The catalyst screening was conducted at 320 °C and 35 bar of H₂ using the prepared catalysts in order to determine the most suitable composition and support for maximizing the yield of methanol soluble products. First, simply heating Kraft lignin without a catalyst and hydrogen resulted in only 15 wt% of methanol soluble oil and 30 wt% of insoluble char (Table 1, entry 1). When S-NiMo on activated carbon without external hydrogen was tested, the results were comparable to a blank experiment with only 22 wt% of methanol soluble oil yields and a more substantial (30 wt%) amount of char obtained (Table 1, entry 2). The same catalyst (S-NiMo/AC) with external hydrogen delivered a promising 57 wt% of methanol soluble oil yield and only traces of char (Table 1, entry 3). These findings indicate that the presence of external hydrogen is important, as it likely reduces the extent of recondensation reactions and/or enhances the rate of lignin depolymerisation reactions. In addition, unlike during our previous studies with CuPMO (Cu doped Mg–Al porous metal oxide) in supercritical methanol, where methanol reforming was the only source of hydrogen,⁶⁰ the NiMo catalysts required external hydrogen that played a key role in affecting lignin depolymerization, as no significant methanol reforming was observed in the present case, as expected. For a related catalyst, comprising Co instead of Ni, (S-CoMo/AC) only 41 wt% of methanol soluble oil yield and 9 wt% of char were obtained (Table 1, entry 4). This is likely due to the increase in the acidity of the catalyst when Ni was replaced with Co (Table 2, entry 7). This indicates that Ni promoted Mo is more active than Co promoted Mo for lignin depolymerization. Subsequently, when Mo was replaced with W (i.e., S-NiW/AC), the acidity of the catalyst further decreased (Table 2, entry 1), causing the methanol soluble oil yield to increase to 82 wt% without any char formation (Table 1, entry 8), representing the best product yield among the screened catalysts. As a comparison, the methanol soluble oil yields dropped to 62 wt% and 8 wt% of char (Table 1, entry 5) obtained with the non sulphided NiW/AC catalyst. Thus, the sulphided catalyst was clearly more active.

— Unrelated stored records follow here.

/-! ## State.releaseHost -/

@[simp] theorem State.releaseHost_membership (r : HostReply) : (s.releaseHost r).membership = s.membership := rfl
@[simp] theorem State.releaseHost_link (r : HostReply) : (s.releaseHost r).link = s.link := rfl
@[simp] theorem State.releaseHost_outbound (r : HostReply) : (s.releaseHost r).outbound = s.outbound := rfl
@[simp] theorem State.releaseHost_inbound (r : HostReply) : (s.releaseHost r).inbound = s.inbound := rfl
@[simp] theorem State.releaseHost_map (r : HostReply) : (s.releaseHost r).map = s.map := rfl
@[simp] theorem State.releaseHost_signals (r : HostReply) : (s.releaseHost r).signals = s.signals := rfl
@[simp] theorem State.releaseHost_aperture (r : HostReply) : (s.releaseHost r).aperture = s.aperture := rfl
@[simp] theorem State.releaseHost_slots (r : HostReply) : (s.releaseHost r).slots = s.slots := rfl
@[simp] theorem State.releaseHost_port (r : HostReply) : (s.releaseHost r).port = s.port := rfl
@[simp] theorem State.releaseHost_events (r : HostReply) : (s.releaseHost r).events = s.events := rfl
@[simp] theorem State.releaseHost_interrupt (r : HostReply) : (s.releaseHost r).interrupt = s.interrupt := rfl
@[simp] theorem State.releaseHost_host (r : HostReply) :
    (s.releaseHost r).host =
      { s.host with held := none, reply := some r } := rfl
@[simp] theorem State.releaseHost_pins (r : HostReply) : (s.releaseHost r).pins = s.pins := rfl
@[simp] theorem State.releaseHost_memory (r : HostReply) : (s.releaseHost r).memory = s.memory := rfl
@[simp] theorem State.releaseHost_pending (r : HostReply) : (s.releaseHost r).pending = s.pending := rfl

/-! ## State.holdHost -/

@[simp] theorem State.holdHost_membership (h : HeldAccess) : (s.holdHost h).membership = s.membership := rfl
@[simp] theorem State.holdHost_link (h : HeldAccess) : (s.holdHost h).link = s.link := rfl
@[simp] theorem State.holdHost_outbound (h : HeldAccess) : (s.holdHost h).outbound = s.outbound := rfl
@[simp] theorem State.holdHost_inbound (h : HeldAccess) : (s.holdHost h).inbound = s.inbound := rfl
@[simp] theorem State.holdHost_map (h : HeldAccess) : (s.holdHost h).map = s.map := rfl
@[simp] theorem State.holdHost_signals (h : HeldAccess) : (s.holdHost h).signals = s.signals := rfl
@[simp] theorem State.holdHost_aperture (h : HeldAccess) : (s.holdHost h).aperture = s.aperture := rfl
@[simp] theorem State.holdHost_slots (h : HeldAccess) : (s.holdHost h).slots = s.slots := rfl
@[simp] theorem State.holdHost_port (h : HeldAccess) : (s.holdHost h).port = s.port := rfl
@[simp] theorem State.holdHost_events (h : HeldAccess) : (s.holdHost h).events = s.events := rfl
@[simp] theorem State.holdHost_interrupt (h : HeldAccess) : (s.holdHost h).interrupt = s.interrupt := rfl
@[simp] theorem State.holdHost_host (h : HeldAccess) : (s.holdHost h).host = { s.host with held := some h } := rfl
@[simp] theorem State.holdHost_pins (h : HeldAccess) : (s.holdHost h).pins = s.pins := rfl
@[simp] theorem State.holdHost_memory (h : HeldAccess) : (s.holdHost h).memory = s.memory := rfl
@[simp] theorem State.holdHost_pending (h : HeldAccess) : (s.holdHost h).pending = s.pending := rfl

/-! ## State.waitOnBus -/

@[simp] theorem State.waitOnBus_membership (c : Instr) : (s.waitOnBus c).membership = s.membership := rfl
@[simp] theorem State.waitOnBus_link (c : Instr) : (s.waitOnBus c).link = s.link := rfl
@[simp] theorem State.waitOnBus_outbound (c : Instr) : (s.waitOnBus c).outbound = s.outbound := rfl
@[simp] theorem State.waitOnBus_inbound (c : Instr) : (s.waitOnBus c).inbound = s.inbound := rfl
@[simp] theorem State.waitOnBus_map (c : Instr) : (s.waitOnBus c).map = s.map := rfl
@[simp] theorem State.waitOnBus_signals (c : Instr) : (s.waitOnBus c).signals = s.signals := rfl
@[simp] theorem State.waitOnBus_aperture (c : Instr) : (s.waitOnBus c).aperture = s.aperture := rfl
@[simp] theorem State.waitOnBus_slots (c : Instr) : (s.waitOnBus c).slots = s.slots := rfl
@[simp] theorem State.waitOnBus_port (c : Instr) : (s.waitOnBus c).port = s.port := rfl
@[simp] theorem State.waitOnBus_events (c : Instr) : (s.waitOnBus c).events = s.events := rfl
@[simp] theorem State.waitOnBus_interrupt (c : Instr) : (s.waitOnBus c).interrupt = s.interrupt := rfl
@[simp] theorem State.waitOnBus_host (c : Instr) :
    (s.waitOnBus c).host =
      { s.host with waiting := s.host.waiting ++ [c] } := rfl
@[simp] theorem State.waitOnBus_pins (c : Instr) : (s.waitOnBus c).pins = s.pins := rfl
@[simp] theorem State.waitOnBus_memory (c : Instr) : (s.waitOnBus c).memory = s.memory := rfl
@[simp] theorem State.waitOnBus_pending (c : Instr) : (s.waitOnBus c).pending = s.pending := rfl
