-- ==== Sys2Proof/Laws/Presentation.lean ====
section
/-! SUPPORT. What a presentation and the follow-ons of a removal can touch, and that they do nothing when nothing is
due. -/

namespace Sys2Proof.Machine

/-- A state that differs from another in what transactions and their presentations touch alone: the Roster, the Outbound
Unit, the list and filter of the Inbound Unit, the Signal Queue, the Posted Write Buffer with the fence failure count, the
slots, the Host Port and the Event Queue. -/
def Touches (s t : State) : Prop :=
  ∃ roster ob inb signals u slots host q,
    t =
        { s with
          membership := { s.membership with roster := roster }, outbound := ob, inbound := inb, signals := signals
          aperture := u, slots := slots, host := host, events := q } ∧
      inb.enable = s.inbound.enable ∧ inb.replyOrder = s.inbound.replyOrder ∧ u.map = s.aperture.map

theorem Touches.refl (s : State) : Touches s s := ⟨_, _, _, _, _, _, _, _, rfl, rfl, rfl, rfl⟩

theorem Touches.trans {s t u : State} (h : Touches s t) (k : Touches t u) : Touches s u := by
  obtain ⟨r, ob, inb, sg, ap, sl, ho, q, rfl, h1, h2, h3⟩ := h
  obtain ⟨r', ob', inb', sg', ap', sl', ho', q', rfl, k1, k2, k3⟩ := k
  exact ⟨r', ob', inb', sg', ap', sl', ho', q', rfl, k1.trans h1, k2.trans h2, k3.trans h3⟩

theorem Touches.link {s t : State} (h : Touches s t) : t.link = s.link := by
  obtain ⟨_, _, _, _, _, _, _, _, rfl, _⟩ := h
  rfl

theorem Touches.linkState {s t : State} (h : Touches s t) : t.membership.link = s.membership.link := by
  obtain ⟨_, _, _, _, _, _, _, _, rfl, _⟩ := h
  rfl

theorem Touches.memory {s t : State} (h : Touches s t) : t.memory = s.memory := by
  obtain ⟨_, _, _, _, _, _, _, _, rfl, _⟩ := h
  rfl

theorem Touches.pending {s t : State} (h : Touches s t) : t.pending = s.pending := by
  obtain ⟨_, _, _, _, _, _, _, _, rfl, _⟩ := h
  rfl

theorem Touches.interrupt {s t : State} (h : Touches s t) : t.interrupt = s.interrupt := by
  obtain ⟨_, _, _, _, _, _, _, _, rfl, _⟩ := h
  rfl

variable (s : State)

theorem State.deliver_in (o : Origin) (st : Status) (data : List Word) : Touches s (s.deliver o st data) := by
  obtain ⟨u, slots, host, q, h, hm⟩ := s.deliver_touches o st data
  rw [h]
  exact ⟨_, _, _, _, _, _, _, _, rfl, rfl, rfl, hm⟩

theorem State.endEntry_in (t : Tag) (st : Status) (data : List Word) : Touches s (s.endEntry t st data) := by
  obtain ⟨ob, u, slots, host, q, h, _, hm⟩ := s.endEntry_touches t st data
  rw [h]
  exact ⟨_, _, _, _, _, _, _, _, rfl, rfl, rfl, hm⟩

theorem State.afterAttempt_in (t : Tag) (code : AckCode) : Touches s (s.afterAttempt t code) := by
  obtain ⟨r, ob, u, slots, host, q, h, _, hm⟩ := s.afterAttempt_touches t code
  rw [h]
  exact ⟨_, _, _, _, _, _, _, _, rfl, rfl, rfl, hm⟩

theorem State.loopbackAnswer_in (t : Tag) (e : TransEntry) : Touches s (s.loopbackAnswer t e).2 := by
  unfold State.loopbackAnswer
  split
  · split
    · obtain ⟨u, sg, q, h, h1, h2⟩ := acceptDecision_touches s s.membership.own t e.issue ‹_›
      rw [h]
      exact ⟨_, _, _, _, _, _, _, _, rfl, h1, h2, rfl⟩
    · exact .refl s
  · exact .refl s

theorem State.presentLoopback_in (t : Tag) : Touches s (s.presentLoopback t) := by
  unfold State.presentLoopback
  split
  · exact .refl s
  · rename_i e _
    have h : Touches s (s.setEntry t { e with state := .onAir }) := ⟨_, _, _, _, _, _, _, _, rfl, rfl, rfl, rfl⟩
    exact (h.trans (State.loopbackAnswer_in _ t e)).trans (State.afterAttempt_in _ t _)

theorem State.take_in (o : Origin) : Touches s (s.take o) := by
  cases o with
  | apertureRead =>
    unfold State.take
    simp only
    split <;> exact ⟨_, _, _, _, _, _, _, _, rfl, rfl, rfl, rfl⟩
  | posted p => exact ⟨_, _, _, _, _, _, _, _, rfl, rfl, rfl, rfl⟩
  | slot k => exact ⟨_, _, _, _, _, _, _, _, rfl, rfl, rfl, rfl⟩

theorem State.allocate_in (o : Origin) (target : Station) (body : TransBody) : Touches s (s.allocate o target body) := by
  unfold State.allocate
  split
  · exact .refl s
  · have h (ob : Outbound) : Touches s { s.take o with outbound := ob } :=
      (s.take_in o).trans ⟨_, _, _, _, _, _, _, _, rfl, rfl, rfl, rfl⟩
    simp only
    split
    · exact (h _).trans (State.presentLoopback_in _ _)
    · exact h _

/-- A presentation (R58 to R61). -/
theorem State.present_in (o : Origin) (target : Station) (body : TransBody) : Touches s (s.present o target body) := by
  unfold State.present
  split
  · exact s.deliver_in o _ _
  · exact s.allocate_in o target body

theorem State.presentSlot_in (k : SlotNo) : Touches s (s.presentSlot k) := by
  unfold State.presentSlot
  split
  · exact s.present_in _ _ _
  · exact .refl s

theorem State.presentLoad_in : Touches s s.presentLoad := by
  unfold State.presentLoad
  split
  · split
    · exact s.present_in _ _ _
    · exact .refl s
  · exact .refl s

theorem State.appendPosted_in (st : HeldStore) : Touches s (s.appendPosted st) := by
  have h (es : List PostedEntry) : Touches s { s with aperture := { s.aperture with posted := es } } :=
    ⟨_, _, _, _, _, _, _, _, rfl, rfl, rfl, rfl⟩
  unfold State.appendPosted
  simp only
  split
  · exact (h _).trans (State.present_in _ _ _ _)
  · exact h _

theorem State.placeStore_in (st : HeldStore) : Touches s (s.placeStore st) := by
  unfold State.placeStore
  split
  · exact ⟨_, _, _, _, _, _, _, _, rfl, rfl, rfl, rfl⟩
  · split
    · have h : Touches s (s.releaseHost .done) := ⟨_, _, _, _, _, _, _, _, rfl, rfl, rfl, rfl⟩
      exact h.trans (State.appendPosted_in _ st)
    · exact ⟨_, _, _, _, _, _, _, _, rfl, rfl, rfl, rfl⟩

theorem State.endHeldStore_in : Touches s s.endHeldStore := by
  unfold State.endHeldStore
  split
  · split
    · exact ⟨_, _, _, _, _, _, _, _, rfl, rfl, rfl, rfl⟩
    · split
      · exact s.placeStore_in _
      · exact .refl s
  · exact .refl s

theorem State.completeFence_in : Touches s s.completeFence := ⟨_, _, _, _, _, _, _, _, rfl, rfl, rfl, rfl⟩

/-- One follow-on of a removal (R127). -/
theorem State.followOnce_in {s t : State} (h : s.followOnce = some t) : Touches s t := by
  unfold State.followOnce at h
  split at h
  · cases h
    exact s.present_in _ _ _
  · split at h
    · cases h
      exact s.endHeldStore_in
    · split at h
      · cases h
        exact s.presentLoad_in
      · split at h
        · cases h
          exact s.presentSlot_in _
        · split at h
          · cases h
            exact s.completeFence_in
          · cases h

/-- All follow-ons of a removal (R127). -/
theorem State.followOns_in : ∀ (n : Nat) (s : State), Touches s (s.followOns n)
  | 0, s => .refl s
  | n + 1, s => by
    unfold State.followOns
    split
    · exact (State.followOnce_in ‹_›).trans (State.followOns_in n _)
    · exact .refl s

/-- The end of the drain sets the pending mark of the LEAVE and nothing else (R109). -/
theorem State.checkDrain_touches : ∃ b, s.checkDrain = { s with membership := { s.membership with leavePending := b } } := by
  unfold State.checkDrain
  split
  · exact ⟨true, rfl⟩
  · exact ⟨s.membership.leavePending, rfl⟩

/-- What the end of a transaction brings about touches what presentations touch, and the pending mark of the LEAVE. -/
theorem State.followThrough_touches :
    ∃ t b, Touches s t ∧ s.followThrough = { t with membership := { t.membership with leavePending := b } } := by
  obtain ⟨b, h⟩ := (s.followOns followOnBound).checkDrain_touches
  exact ⟨_, b, State.followOns_in _ s, h⟩

/-- With nothing due, no follow-on runs. -/
theorem State.followOns_settled {s : State} (h : s.followOnce = none) : ∀ n, s.followOns n = s
  | 0 => rfl
  | n + 1 => by simp [State.followOns, h]

theorem State.followThrough_settled {s : State} (h : s.followOnce = none) : s.followThrough = s.checkDrain := by
  rw [State.followThrough, State.followOns_settled h]

/-- Outside DRAINING no drain completes (R109). -/
theorem State.checkDrain_other {s : State} (h : s.membership.link ≠ .draining) : s.checkDrain = s := by
  simp [State.checkDrain, h]

end Sys2Proof.Machine
end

Further studies confirmed that the sulphided Ni promoted W catalysts are more active than the corresponding non-sulphided NiW/AC and S-NiMo/AC catalysts or Ni/AC and S-W/AC catalysts alone (Table 1, entries 5, 3, 7 and 6).

Table 1 Composition of the products obtained by catalytic hydrotreatment of Kraft lignin using various hydrodeoxygenation catalysts

Entry	Catalyst	Methanol soluble oil (wt%)	DCM soluble solids (wt%)	DMSO soluble solids (wt%)	Char (wt%)	Mass balance (wt%)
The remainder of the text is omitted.